**Exercise prompt:** Reproduce, please, only the lines from the first line below to the line containing "fun d hd => (List.pairwise_cons.mp", inclusive.

**Recorded data:**
-- ==== Sys2Proof/Laws/Memory.lean ====
section
/-! SUPPORT. The laws of memory: a read after a write, every other address unchanged, and that each memory
operation keeps the canonical form. -/

namespace Sys2Proof.Machine

/-- All addresses of a cell list lie above a bound. -/
abbrev Memory.above (n : Nat) (m : Memory) : Prop := ∀ c ∈ m, n < c.1

theorem Memory.get_of_not_listed {m : Memory} {a : Nat} (h : ∀ c ∈ m, c.1 ≠ a) : m.get a = 0 := by
  induction m with
  | nil => rfl
  | cons c rest ih =>
    obtain ⟨b, v⟩ := c
    have hb : b ≠ a := h (b, v) (by simp)
    simp only [Memory.get, hb, if_false]
    exact ih fun c hc => h c (by simp [hc])

theorem Memory.get_of_above {m : Memory} {n a : Nat} (h : m.above n) (ha : a ≤ n) : m.get a = 0 :=
  Memory.get_of_not_listed fun c hc => by have := h c hc; omega

theorem Memory.wf_tail {c : Host.Cell} {m : Memory} (h : Memory.wf (c :: m)) : m.wf :=
  ⟨(List.pairwise_cons.mp h.1).2, fun d hd => h.2 d (by simp [hd])⟩

theorem Memory.wf_head {c : Host.Cell} {m : Memory} (h : Memory.wf (c :: m)) : m.above c.1 :=
  fun d hd => (List.pairwise_cons.mp h.1).1 d hd

theorem Memory.wf_cons {b : Nat} {v : Byte} {m : Memory} (hm : m.wf) (ha : m.above b) (hb : b < memSize)
    (hv : v ≠ 0) : Memory.wf ((b, v) :: m) :=
  ⟨List.pairwise_cons.mpr ⟨fun d hd => ha d hd, hm.1⟩, fun d hd => by
    rcases List.mem_cons.mp hd with rfl | hd
    · exact ⟨hb, hv⟩
    · exact hm.2 d hd⟩

/-- What a read gives after a put into a canonical memory. -/
theorem Memory.get_put {m : Memory} (hm : m.wf) (a : Nat) (v : Byte) (b : Nat) :
    (m.put a v).get b = if b = a then v else m.get b := by
  induction m with
  | nil =>
    unfold Memory.put
    split
    · subst v
      simp [Memory.get]
    · simp [Memory.get, eq_comm]
  | cons c rest ih =>
    obtain ⟨d, w⟩ := c
    have hab := Memory.wf_head hm
    have ih := ih (Memory.wf_tail hm)
    unfold Memory.put
    by_cases h1 : a < d
    · have hz : d ≠ a := by omega
      have hna : Memory.get rest a = 0 := Memory.get_of_above hab (Nat.le_of_lt h1)
      by_cases hv : v = 0
      · simp only [h1, hv, if_true, Memory.get]
        by_cases hb : b = a
        · subst hb; simp [hz, hna]
        · simp [hb]
      · simp only [h1, hv, if_true, if_false, Memory.get]
        by_cases hb : b = a
        · subst hb; simp
        · simp [hb, Ne.symm hb]
    · by_cases h2 : a = d
      · subst h2
        have hna : Memory.get rest a = 0 := Memory.get_of_above hab (Nat.le_refl _)
        by_cases hv : v = 0
        · simp only [h1, hv, if_true, if_false, Memory.get]
          by_cases hb : b = a
          · subst hb; simp [hna]
          · simp [hb, Ne.symm hb]
        · simp only [h1, hv, if_true, if_false, Memory.get]
          by_cases hb : b = a
          · subst hb; simp
          · simp [hb, Ne.symm hb]
      · simp only [h1, h2, if_false, Memory.get, ih]
        by_cases hb : b = a
        · subst hb; simp [Ne.symm h2]
        · simp [hb]

theorem Memory.put_above {m : Memory} {n a : Nat} {v : Byte} (h : m.above n) (ha : n < a) :
    Memory.above n (m.put a v) := by
  induction m with
  | nil =>
    intro c hc
    unfold Memory.put at hc
    split at hc
    · exact absurd hc (List.not_mem_nil)
    · obtain rfl := List.mem_singleton.mp hc
      exact ha
  | cons c rest ih =>
    obtain ⟨d, w⟩ := c
    have hd : n < d := h (d, w) (by simp)
    have hr : Memory.above n rest := fun c hc => h c (by simp [hc])
    intro c hc
    unfold Memory.put at hc
    split at hc
    · split at hc
      · exact h c hc
      · rcases List.mem_cons.mp hc with rfl | hc
        · exact ha
        · exact h c hc
    · split at hc
      · split at hc
        · exact hr c hc
        · rcases List.mem_cons.mp hc with rfl | hc
          · exact ha
          · exact hr c hc
      · rcases List.mem_cons.mp hc with rfl | hc
        · exact hd
        · exact ih hr c hc

/-- A put keeps the canonical form. -/
theorem Memory.put_wf {m : Memory} (hm : m.wf) {a : Nat} (ha : a < memSize) (v : Byte) : (m.put a v).wf := by
  induction m with
  | nil =>
    unfold Memory.put
    split
    · exact hm
    · exact Memory.wf_cons hm (fun c hc => absurd hc List.not_mem_nil) ha ‹_›
  | cons c rest ih =>
    obtain ⟨d, w⟩ := c
    have hab := Memory.wf_head hm
    have ht := Memory.wf_tail hm
    have hd := hm.2 (d, w) (by simp)
    unfold Memory.put
    split
    · split
      · exact hm
      · refine Memory.wf_cons hm (fun c hc => ?_) ha ‹_›
        rcases List.mem_cons.mp hc with rfl | hc
        · assumption
        · exact Nat.lt_trans ‹_› (hab c hc)
    · split
      · split
        · exact ht
        · exact Memory.wf_cons ht (fun c hc => by have := hab c hc; omega) ha ‹_›
      · exact Memory.wf_cons (ih ht) (Memory.put_above hab (by show d < a; omega)) hd.1 hd.2

/-- The read port below 256. -/
theorem Memory.read_of_lt {m : Memory} {a : Nat} (h : a < memSize) : m.read a = some (m.get a) := by
  simp only [Memory.read, h, if_true]

/-- The read port from 256 on. -/
theorem Memory.read_of_ge {m : Memory} {a : Nat} (h : memSize ≤ a) : m.read a = none := by
  simp only [Memory.read, Nat.not_lt.mpr h, if_false]

/-- A readable address is below 256. -/
theorem Memory.lt_of_read {m : Memory} {a : Nat} {v : Byte} (h : m.read a = some v) : a < memSize := by
  by_contra hn
  simp [Memory.read_of_ge (Nat.not_lt.mp hn)] at h

/-- The write port keeps the canonical form. -/
theorem Memory.write_wf {m m' : Memory} {a : Nat} {v : Byte} (hm : m.wf) (h : m.write a v = some m') : m'.wf := by
  unfold Memory.write at h
  split at h
  · cases h; exact Memory.put_wf hm ‹_› v
  · cases h

/-- A read after a write: the written byte there, every other address as before. -/
theorem Memory.read_write {m m' : Memory} {a : Nat} {v : Byte} (hm : m.wf) (h : m.write a v = some m') (b : Nat) :
    m'.read b = if b = a then some v else m.read b := by
  unfold Memory.write at h
  split at h
  · cases h
    rename_i ha
    by_cases hb : b < memSize
    · simp only [Memory.read_of_lt hb, Memory.get_put hm]
      split <;> rfl
    · simp only [Memory.read_of_ge (Nat.not_lt.mp hb)]
      split
      · omega
      · rfl
  · cases h

/-- Reset memory is in canonical form. -/
theorem Memory.wf_nil : Memory.wf [] := by simp [Memory.wf]

end Sys2Proof.Machine
end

**Task solution:**
-- ==== Sys2Proof/Laws/Memory.lean ====
section
/-! SUPPORT. The laws of memory: a read after a write, every other address unchanged, and that each memory
operation keeps the canonical form. -/

namespace Sys2Proof.Machine

/-- All addresses of a cell list lie above a bound. -/
abbrev Memory.above (n : Nat) (m : Memory) : Prop := ∀ c ∈ m, n < c.1

theorem Memory.get_of_not_listed {m : Memory} {a : Nat} (h : ∀ c ∈ m, c.1 ≠ a) : m.get a = 0 := by
  induction m with
  | nil => rfl
  | cons c rest ih =>
    obtain ⟨b, v⟩ := c
    have hb : b ≠ a := h (b, v) (by simp)
    simp only [Memory.get, hb, if_false]
    exact ih fun c hc => h c (by simp [hc])

theorem Memory.get_of_above {m : Memory} {n a : Nat} (h : m.above n) (ha : a ≤ n) : m.get a = 0 :=
  Memory.get_of_not_listed fun c hc => by have := h c hc; omega

theorem Memory.wf_tail {c : Host.Cell} {m : Memory} (h : Memory.wf (c :: m)) : m.wf :=
  ⟨(List.pairwise_cons.mp h.1).2, fun d hd => h.2 d (by simp [hd])⟩

theorem Memory.wf_head {c : Host.Cell} {m : Memory} (h : Memory.wf (c :: m)) : m.above c.1 :=
  fun d hd => (List.pairwise_cons.mp h.1).1 d hd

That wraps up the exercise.